AIA National Housing Design Award
AIA Gulf States Region – Merit Award
AIA Tennessee – Award of Excellence
AIA East Tennessee – Merit Award
Architectural Record Online – Featured House
Old Briar is a home in rural west Tennessee. The clients are a couple who, for career reasons, have lived in Chicago for the last twenty-five years. They are now retired and intend to spend much of each year in Lauderdale County, where they grew up. They envision this house being an anchor for their family and, particularly, a magnet for their grandchildren and generations yet to come. The site is 80 acres of productive agricultural land that is rotated between soybeans, winter wheat, and cotton. The clients are conscious of being stewards of this land and have already worked with the state department of natural resources to mitigate topsoil erosion; a significant problem in this part of the Lower Mississippi Basin. Accordingly, the house is placed fairly close to the road and avoids the steeper portions of the site. Nestled next to an existing hedgerow it engages two ponds that are important locations for gatherings of the couple’s family and friends. The house is rotated to mediate between optimal solar orientation and distant views.The clients wish for the home to not be ostentatious.
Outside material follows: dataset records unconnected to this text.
-- ==== Sys2Proof/Config.lean ====
section
/-! DEFINITION. The parameters of the implementation (spec R10, R11): sizes that no rule of the symbol format depends on,
and the two limits the source fixes.  The ROM, which the spec counts as state (R20), is in Machine/Rom.lean.  No
behaviour of this hardware has an undefined result, so there is no free value here. -/

namespace Sys2Proof.Config

/-- `MAX_TIER` (R10). -/
def maxTier : Nat := 40

/-- `MAX_LEN` (R10): the longest text the largest tier holds. -/
def maxLen : Nat := 1663

/-- `TEXT_DEPTH` (R11). -/
def textDepth : Nat := 2048

/-- `BITS_DEPTH` (R11). -/
def bitsDepth : Nat := 13328

/-- `FINAL_DEPTH` (R11). -/
def finalDepth : Nat := 29648

/-- `MAX_BLK` (R11). -/
def maxBlk : Nat := 68

/-- `MAX_DW` (R11). -/
def maxDw : Nat := 25

/-- `MAX_EC` (R11). -/
def maxEc : Nat := 30

/-- `POLY_DEPTH` (R11). -/
def polyDepth : Nat := 256

/-- `MAX_SIDE` (R10). -/
def maxSide : Nat := 177

end Sys2Proof.Config
end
In response, the form of the house is dominated by an asymmetrical gable roof that allows the living spaces to open up to vistas of the farm and provides an ideal slope for solar hot water panels on the south while, on the north, sloping down to present a humble face to the road. A wooden screen stretching along the north elevation provides privacy for the small pool and presents the image of a utilitarian agricultural structure upon approach.